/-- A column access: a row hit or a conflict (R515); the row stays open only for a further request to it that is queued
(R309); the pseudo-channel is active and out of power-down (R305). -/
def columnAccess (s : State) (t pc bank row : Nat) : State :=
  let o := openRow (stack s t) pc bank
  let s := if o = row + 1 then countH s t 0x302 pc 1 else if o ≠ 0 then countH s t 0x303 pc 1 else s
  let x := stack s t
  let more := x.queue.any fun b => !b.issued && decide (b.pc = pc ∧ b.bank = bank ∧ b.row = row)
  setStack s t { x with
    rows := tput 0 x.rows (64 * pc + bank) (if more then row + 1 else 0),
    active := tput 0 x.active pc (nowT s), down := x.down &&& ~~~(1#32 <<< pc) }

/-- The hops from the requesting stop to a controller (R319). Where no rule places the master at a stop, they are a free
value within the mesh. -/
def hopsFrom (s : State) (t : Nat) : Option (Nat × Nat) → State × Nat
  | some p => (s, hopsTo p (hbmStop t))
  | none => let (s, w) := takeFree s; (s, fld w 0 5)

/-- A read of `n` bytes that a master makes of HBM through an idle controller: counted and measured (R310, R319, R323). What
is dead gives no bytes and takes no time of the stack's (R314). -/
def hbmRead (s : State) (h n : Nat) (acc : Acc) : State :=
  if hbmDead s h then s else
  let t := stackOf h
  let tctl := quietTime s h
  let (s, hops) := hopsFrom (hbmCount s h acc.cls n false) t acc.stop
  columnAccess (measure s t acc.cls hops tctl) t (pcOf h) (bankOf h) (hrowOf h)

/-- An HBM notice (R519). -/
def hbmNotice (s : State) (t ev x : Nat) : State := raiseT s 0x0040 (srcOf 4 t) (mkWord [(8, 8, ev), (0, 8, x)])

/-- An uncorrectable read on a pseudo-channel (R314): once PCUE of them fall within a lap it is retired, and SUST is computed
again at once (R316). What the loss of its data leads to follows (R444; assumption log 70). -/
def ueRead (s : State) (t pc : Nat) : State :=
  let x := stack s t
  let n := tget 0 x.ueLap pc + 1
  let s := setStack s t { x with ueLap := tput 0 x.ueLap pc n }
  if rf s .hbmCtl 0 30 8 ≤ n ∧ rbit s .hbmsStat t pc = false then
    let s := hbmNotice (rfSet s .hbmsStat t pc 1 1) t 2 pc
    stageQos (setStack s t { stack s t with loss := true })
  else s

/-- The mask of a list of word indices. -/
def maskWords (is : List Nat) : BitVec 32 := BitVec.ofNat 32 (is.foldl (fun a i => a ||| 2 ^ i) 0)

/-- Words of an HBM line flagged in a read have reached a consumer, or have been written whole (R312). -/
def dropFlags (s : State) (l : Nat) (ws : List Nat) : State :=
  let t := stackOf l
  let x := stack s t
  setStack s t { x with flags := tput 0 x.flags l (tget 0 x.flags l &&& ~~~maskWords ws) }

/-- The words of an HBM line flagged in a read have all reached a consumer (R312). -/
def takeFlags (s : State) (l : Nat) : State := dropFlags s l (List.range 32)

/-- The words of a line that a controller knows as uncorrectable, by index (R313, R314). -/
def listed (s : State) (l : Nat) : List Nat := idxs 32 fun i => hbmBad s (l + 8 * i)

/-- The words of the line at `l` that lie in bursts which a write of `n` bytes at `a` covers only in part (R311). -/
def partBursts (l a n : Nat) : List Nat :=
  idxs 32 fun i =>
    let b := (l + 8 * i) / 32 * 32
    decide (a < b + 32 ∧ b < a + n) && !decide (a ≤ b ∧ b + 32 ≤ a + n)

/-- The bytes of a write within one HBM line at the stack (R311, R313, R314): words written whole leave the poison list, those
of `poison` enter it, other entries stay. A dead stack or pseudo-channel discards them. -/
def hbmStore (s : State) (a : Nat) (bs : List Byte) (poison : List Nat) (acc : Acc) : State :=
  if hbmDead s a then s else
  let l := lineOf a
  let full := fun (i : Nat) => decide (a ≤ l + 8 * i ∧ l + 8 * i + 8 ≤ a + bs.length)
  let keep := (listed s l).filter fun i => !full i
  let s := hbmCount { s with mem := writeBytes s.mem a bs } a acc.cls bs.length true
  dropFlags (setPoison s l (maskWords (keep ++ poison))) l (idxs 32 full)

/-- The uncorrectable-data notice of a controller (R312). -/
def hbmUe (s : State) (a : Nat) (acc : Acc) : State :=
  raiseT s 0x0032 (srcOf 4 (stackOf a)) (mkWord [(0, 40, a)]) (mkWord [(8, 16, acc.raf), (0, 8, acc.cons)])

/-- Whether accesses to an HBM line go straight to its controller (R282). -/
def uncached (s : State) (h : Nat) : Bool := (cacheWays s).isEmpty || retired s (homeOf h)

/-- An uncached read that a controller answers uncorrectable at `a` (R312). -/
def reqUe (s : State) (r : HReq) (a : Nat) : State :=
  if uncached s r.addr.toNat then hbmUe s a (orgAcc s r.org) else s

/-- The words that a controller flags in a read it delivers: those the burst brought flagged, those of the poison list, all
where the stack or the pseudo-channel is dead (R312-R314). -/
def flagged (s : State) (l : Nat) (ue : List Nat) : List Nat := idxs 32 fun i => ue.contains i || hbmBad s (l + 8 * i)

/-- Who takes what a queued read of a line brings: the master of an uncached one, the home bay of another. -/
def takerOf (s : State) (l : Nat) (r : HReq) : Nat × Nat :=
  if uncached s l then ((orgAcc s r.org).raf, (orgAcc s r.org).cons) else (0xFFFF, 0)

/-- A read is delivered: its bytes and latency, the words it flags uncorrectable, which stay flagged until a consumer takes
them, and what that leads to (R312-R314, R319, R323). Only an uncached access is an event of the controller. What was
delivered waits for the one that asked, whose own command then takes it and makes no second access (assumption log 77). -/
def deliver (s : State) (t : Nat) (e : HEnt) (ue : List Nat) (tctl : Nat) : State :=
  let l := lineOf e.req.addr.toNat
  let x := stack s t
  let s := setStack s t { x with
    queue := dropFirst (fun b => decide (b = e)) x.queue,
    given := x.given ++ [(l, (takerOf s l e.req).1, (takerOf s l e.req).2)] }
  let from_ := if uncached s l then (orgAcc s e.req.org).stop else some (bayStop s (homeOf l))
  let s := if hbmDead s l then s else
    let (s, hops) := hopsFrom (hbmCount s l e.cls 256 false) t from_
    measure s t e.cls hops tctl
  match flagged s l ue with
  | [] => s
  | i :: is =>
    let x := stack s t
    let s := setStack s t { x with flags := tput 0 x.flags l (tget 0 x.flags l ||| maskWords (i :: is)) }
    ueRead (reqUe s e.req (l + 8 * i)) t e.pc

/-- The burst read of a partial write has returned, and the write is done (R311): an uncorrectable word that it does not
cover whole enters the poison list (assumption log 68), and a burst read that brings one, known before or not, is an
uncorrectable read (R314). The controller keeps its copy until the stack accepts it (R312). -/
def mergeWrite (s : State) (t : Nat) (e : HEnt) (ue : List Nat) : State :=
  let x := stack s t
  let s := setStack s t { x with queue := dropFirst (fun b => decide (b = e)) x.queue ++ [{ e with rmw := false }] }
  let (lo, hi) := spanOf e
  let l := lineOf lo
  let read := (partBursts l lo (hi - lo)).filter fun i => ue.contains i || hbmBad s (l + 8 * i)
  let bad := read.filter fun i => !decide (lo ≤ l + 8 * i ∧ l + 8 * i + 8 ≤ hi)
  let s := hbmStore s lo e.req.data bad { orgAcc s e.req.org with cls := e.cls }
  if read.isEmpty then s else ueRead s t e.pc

§ §

### [Task details]
Take each line of the material that contains the word "tctl" and list it.

### [Result of this exercise]
  let tctl := quietTime s h
  columnAccess (measure s t acc.cls hops tctl) t (pcOf h) (bankOf h) (hrowOf h)
def deliver (s : State) (t : Nat) (e : HEnt) (ue : List Nat) (tctl : Nat) : State :=
    measure s t e.cls hops tctl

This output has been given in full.